--- Source material Enclosed Below ---

/-- STATIONARY_LOAD: the tile of the next LOAD = 1 pass is read into the shadow bank once that is free; the read claims
its range, or stalls on an unfilled one (R175, R177, 09 R221). A load that a retest undid reads its claim again. -/
def execStationaryLoad (t die plot : Nat) (s : State) : Host.Outcome State Fault Refusal :=
  s.runPlot t die plot (fun d =>
    match (d.plot die plot).passes.find? (fun x => x.loads && x.stage == .accepted) with
    | none => d
    | some x =>
      if d.fld (.plot die plot) Reg.PLOT_STS.STATE = 4 || !(d.plot die plot).shadowFree coreCycle d.now then d
      else
        let ex := (d.passCfg x).elim false (fun b => b.exact)
        match x.sBase, d.passAccess die plot x.fields.furS false (x.fields.tileBytes ex) with
        | some b, _ => d.beginLoad die plot x ex b
        | none, some a =>
          let r := d.request a
          (match r.2 with
            | some b => r.1.beginLoad die plot x ex b
            | none => r.1)
        | none, none => d)

/-- The core cycles by which forwarding on a link has lengthened a neighbour's load of `n` bytes at 256 a cycle (08 R204;
DESIGN CHOICE, entry 79). -/
def linkWait (n forwarded : Nat) : Nat := (n + forwarded + 255) / 256 - (n + 255) / 256

/-- STATIONARY_LOAD_DONE: the tile stands in the shadow bank and the pass may begin (R175). -/
def execStationaryLoadDone (t die plot : Nat) (s : State) : Host.Outcome State Fault Refusal :=
  s.runPlot t die plot (fun d =>
    match (d.plot die plot).passes.find? (fun x => x.stage == .loading) with
    | none => d
    | some x =>
      let ex := (d.passCfg x).elim false (fun b => b.exact)
      match d.tileRange die plot x ex with
      | none => d
      | some r =>
        let ls := d.furLanes r.1 r.2.1 r.2.2.1 r.2.2.2.1 r.2.2.2.2
        let d1 := d.noteWords x.bed (d.furWords r.1 r.2.1 r.2.2.1 r.2.2.2.1 r.2.2.2.2)
        let waited := match x.linkMark, d.linkBytes die plot (furBench x.fields.furS) with
          | some a, some b => linkWait (x.fields.tileBytes ex) (b - a)
          | _, _ => 0
        (((d1.modPass die plot x.seq (fun y => { y with stage := .ready })).modPlot die plot
          (fun s => { s with shadowTile := ls })).setFld (.plot die plot) Reg.PLOT_STS.SHADOW_VALID 1).countSat (.plot die plot)
            Reg.PLOT_NBR_WAIT.CYCLES waited)

/-- The pass that a plot starts next: the first that does not run, once every vector of those that run has entered. -/
def PlotSt.nextPass (s : PlotSt) : Option Pass :=
  if s.passes.any (fun x => x.running && decide (x.entered < x.fields.k)) then none
  else s.passes.find? (fun x => !x.running)

/-- The pass may start: its tile is loaded; passes of its kept chain before it have retired; a change of flow waits 80
cycles after the last vector (R175, R178, R210). -/
def PlotSt.mayStart (s : PlotSt) (x : Pass) (exact : Bool) (now : Nat) : Bool :=
  let c := x.fields
  (x.replay || c.flow == 2 || !c.load || x.stage == .ready) &&
  (exact || !c.continues || !s.passes.any (fun y => decide (y.seq < x.seq) && y.fields.acc != 0)) &&
  (match s.lastEnter with
    | some T => c.flow == s.lastFlow || decide (T + 80 * coreCycle ≤ now)
    | none => true)

/-- The pass claims the slot of its output barrow, if it names a queue; `none`: it waits for a slot (10 R250). -/
def Dev.passSlot (d : Dev) (die p : Nat) (x : Pass) : Dev × Bool :=
  let q := x.fields.queue
  let a := Agent.plot die p
  if q = 0xFFFF || x.slot.isSome then (d, true)
  else if d.canClaim d.lplot a q then
    let c := d.newClaim a q
    ((d.claimSlot a q).modPass die p x.seq (fun y => { y with slot := some c }), true)
  else (d, false)

/-- The pass claims its output range, or stalls on an undrained one (09 R219). -/
def Dev.passOutput (d : Dev) (die p : Nat) (x : Pass) : Dev × Bool :=
  let c := x.fields
  if c.outBytes = 0 || x.oBase.isSome then (d, true)
  else match d.passAccess die p c.furO true c.outBytes with
    | none => (d, true)
    | some a =>
      let r := d.request a
      (match r.2 with
        | some b => (r.1.modPass die p x.seq (fun y => { y with oBase := some b }), true)
        | none => (r.1, false))

/-- The read of the input images claims its range once its lines are filled; until then the array holds (R172, 09 R221). -/
def Dev.passImages (d : Dev) (die p : Nat) (x : Pass) (ex : Bool) : Dev :=
  let c := x.fields
  if c.imgBytes ex = 0 || x.iBase.isSome then d
  else match d.passAccess die p c.furI false (c.imgBytes ex) with
    | some a =>
      let f := d.furNow a.die a.plot a.fur
      if f.mayIssue a then (d.setFur a.die a.plot a.fur (f.claim a)).modPass die p x.seq (fun y => { y with iBase := some (f.claimAt a) })
      else d
    | none => d

/-- The banks as a pass starts: a newly loaded tile becomes the live one, and the travelling swap begins (R176); a replay
whose banks a retest overwrote reloads its tile (R189); every pass takes the live tile. -/
def Dev.takeTile (d : Dev) (die p : Nat) (x : Pass) (ex : Bool) : Dev :=
  let c := x.fields
  let s := d.plot die p
  if c.flow = 2 then d
  else if x.replay then
    if !x.tile.isEmpty then d
    else match d.tileRange die p x ex with
      | some r =>
        let ls := d.furLanes r.1 r.2.1 r.2.2.1 r.2.2.2.1 r.2.2.2.2
        let d1 := d.noteWords x.bed (d.furWords r.1 r.2.1 r.2.2.1 r.2.2.2.1 r.2.2.2.2)
        ((d1.modPass die p x.seq (fun y => { y with tile := ls })).modPlot die p
          (fun s => { s with liveTile := ls })).setFld (.plot die p) Reg.PLOT_STS.LIVE_VALID 1
      | none => d
  else if c.load then
    (((d.modPass die p x.seq (fun y => { y with tile := s.shadowTile })).modPlot die p (fun s => { s with
      liveTile := s.shadowTile, shadowTile := [], swapAt := some (d.now + (c.cyc ex - 1) * d.coreLen) })).setFld
        (.plot die p) Reg.PLOT_STS.LIVE_VALID 1).setFld (.plot die p) Reg.PLOT_STS.SHADOW_VALID 0
  else d.modPass die p x.seq (fun y => { y with tile := s.liveTile })

/-- What a pass needs at its start is gone since it was accepted: its plot, or the defined summation of an exact bed; the live
tile, or the accumulators that it continues; the code of Table 7.8 (R158, R181 checks 1, 2, 9 and 10), else 0. -/
def Dev.startRefusal (d : Dev) (die p : Nat) (x : Pass) (ex : Bool) : Nat :=
  let c := x.fields
  if d.plotFailed die p then 0x17
  else if ex && d.plotDegraded die p then 0x16
  else if !ex && c.continues && !(d.isSet (.plot die p) Reg.PLOT_STS.ACC_VALID &&
      (d.plot die p).record == (c.flow, c.k, c.rows, c.cols)) then 0x14
  else if !x.replay && !c.load && !d.isSet (.plot die p) Reg.PLOT_STS.LIVE_VALID then 0x13
  else 0

/-- PASS_START: the next pass starts, once its tile is loaded, its barrow slot and its output range are claimed and its
first vector is there: vector 0 enters and the travelling swap begins (R171, R175, R176, R210). No pass starts in
PREEMPTING, PREEMPTED or RETEST, but a replay does in PREEMPTING (R183, R184). -/
def execPassStart (t die plot : Nat) (s : State) : Host.Outcome State Fault Refusal :=
  s.runPlot t die plot (fun d =>
    let st := d.fld (.plot die plot) Reg.PLOT_STS.STATE
    match (d.plot die plot).nextPass with
    | none => d
    | some x => match d.passCfg x with
      | none => d
      | some b =>
        let ex := b.exact
        if 3 ≤ st || (st == 2 && !x.replay) || !(d.plot die plot).mayStart x ex d.now then d
        else
          let code := d.startRefusal die plot x ex
          if code ≠ 0 then d.refusePass die plot x.bed x.seq code
          else
            let r1 := d.passSlot die plot x
            if !r1.2 then r1.1
            else
              let r2 := r1.1.passOutput die plot x
              if !r2.2 then r2.1
              else
                match (r2.1.plot die plot).passes.find? (fun y => y.seq == x.seq) with
                | none => r2.1
                | some y =>
                  let need := if y.entered = y.fed then r2.1.vectorNeeds die plot y y.fields ex 0 else none
                  if need.isSome then r2.1.holdArray die plot y ex 0
                  else
                    let d4 := ((r2.1.passImages die plot y ex).takeTile die plot y ex).modPass die plot x.seq
                      (fun z => { z with stage := .running, startT := d.now })
                    (match (d4.plot die plot).passes.find? (fun z => z.seq == x.seq) with
                      | some z =>
                        let d5 := d4.enterVector die plot z ex
                        if (d5.plot die plot).passes.any (fun q => q.seq == x.seq && q.entered != 0) then d5
                        else r2.1.holdArray die plot y ex 0
                      | none => r2.1))

/-- MOVING_VECTOR_ARRIVE: the next vector of the pass that is entering enters the array, c core cycles after the one
before it or later; the array holds when it is not there or its forwarding write finds no room (R167, R172, R174, R480).
The vectors of an abandoned pass go on being forwarded, as they come, beside its replay (R187). -/
def execMovingVectorArrive (t die plot : Nat) (s : State) : Host.Outcome State Fault Refusal :=
  s.runPlot t die plot (fun d =>
    let d1 := match (d.plot die plot).passes.find? (fun x => x.running && decide (x.entered < x.fields.k)) with
      | some x =>
        let ex := (d.passCfg x).elim false (fun b => b.exact)
        if x.startT + x.fields.cyc ex * x.entered * coreCycle ≤ d.now then d.enterVector die plot x ex else d
      | none => d
    match (d1.plot die plot).passes.find? (fun x => x.replay && decide (x.fed < x.fields.k) &&
        !(x.running && x.entered == x.fed)) with
    | some x => (d1.feedVector die plot x ((d1.passCfg x).elim false (fun b => b.exact))).getD d1
    | none => d1)

/-- The instant up to which the array of a plot has advanced: the present, or where a pass in it holds, the start of that. -/
def PlotSt.advanced (s : PlotSt) (now : Nat) : Nat :=
  match s.holding with
  | some h => if s.passes.any (fun x => x.seq == h.seq && x.stage == .running) then h.since else now
  | none => now

/-- PASS_RETIRE: the oldest pass has written its last result, c · K + 86 core cycles after its first vector or later,
and retires (R171, R173). A pass that has read an uncorrectable word or a bad image does not retire (R187, R481). -/
def execPassRetire (t die plot : Nat) (s : State) : Host.Outcome State Fault Refusal :=
  s.runPlot t die plot (fun d =>
    match (d.plot die plot).passes with
    | [] => d
    | x :: _ => match d.passCfg x with
      | none => d
      | some b =>
        let c := x.fields
        if x.running && x.entered == c.k && decide (x.startT + (c.cyc b.exact * c.k + 86) * coreCycle ≤ (d.plot die plot).advanced d.now) &&
            !d.passOperandBad die plot x b.exact && !d.passAccBad die plot x b.exact && !d.passImageBad die plot x b.exact
        then d.retirePass die plot x b else d)

/-- The checksum lane or the finish comparison finds a mismatch in a pass: counted, placed and logged, and the pass and
those behind it are abandoned; the retest begins (R187 to R189, R194, R195). -/
def Dev.laneAbandon (d : Dev) (die p : Nat) (x : Pass) (ex : Bool) (cause : Nat) : Dev :=
  let b := Blk.plot die p
  let d1 := (d.setFld b Reg.PLOT_STS.LANE_DET 1).countSat b Reg.PLOT_LANE_CNT.COUNT 1
  let d2 := (d1.logPush { d1.entry b Ev.lane 2 with cause := cause, bed := x.bed }).abandonPasses die p x.seq cause ex
  d2.startRetest die p true (d2.replayExhausted die p)

/-- A word error abandons a pass and those behind it; without a replay left the bed halts (R187, R188). -/
def Dev.wordAbandon (d : Dev) (die p : Nat) (x : Pass) (ex : Bool) (cause : Nat) : Dev :=
  let d1 := d.abandonPasses die p x.seq cause ex
  if d1.replayExhausted die p then d1.plotHalt die p 0x18 else d1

--- End of Enclosed Source material ---

What you are asked to do: In the entries above, some lines hold the string "holdArray". Copy each of them.

Written answer:
                  if need.isSome then r2.1.holdArray die plot y ex 0
                        else r2.1.holdArray die plot y ex 0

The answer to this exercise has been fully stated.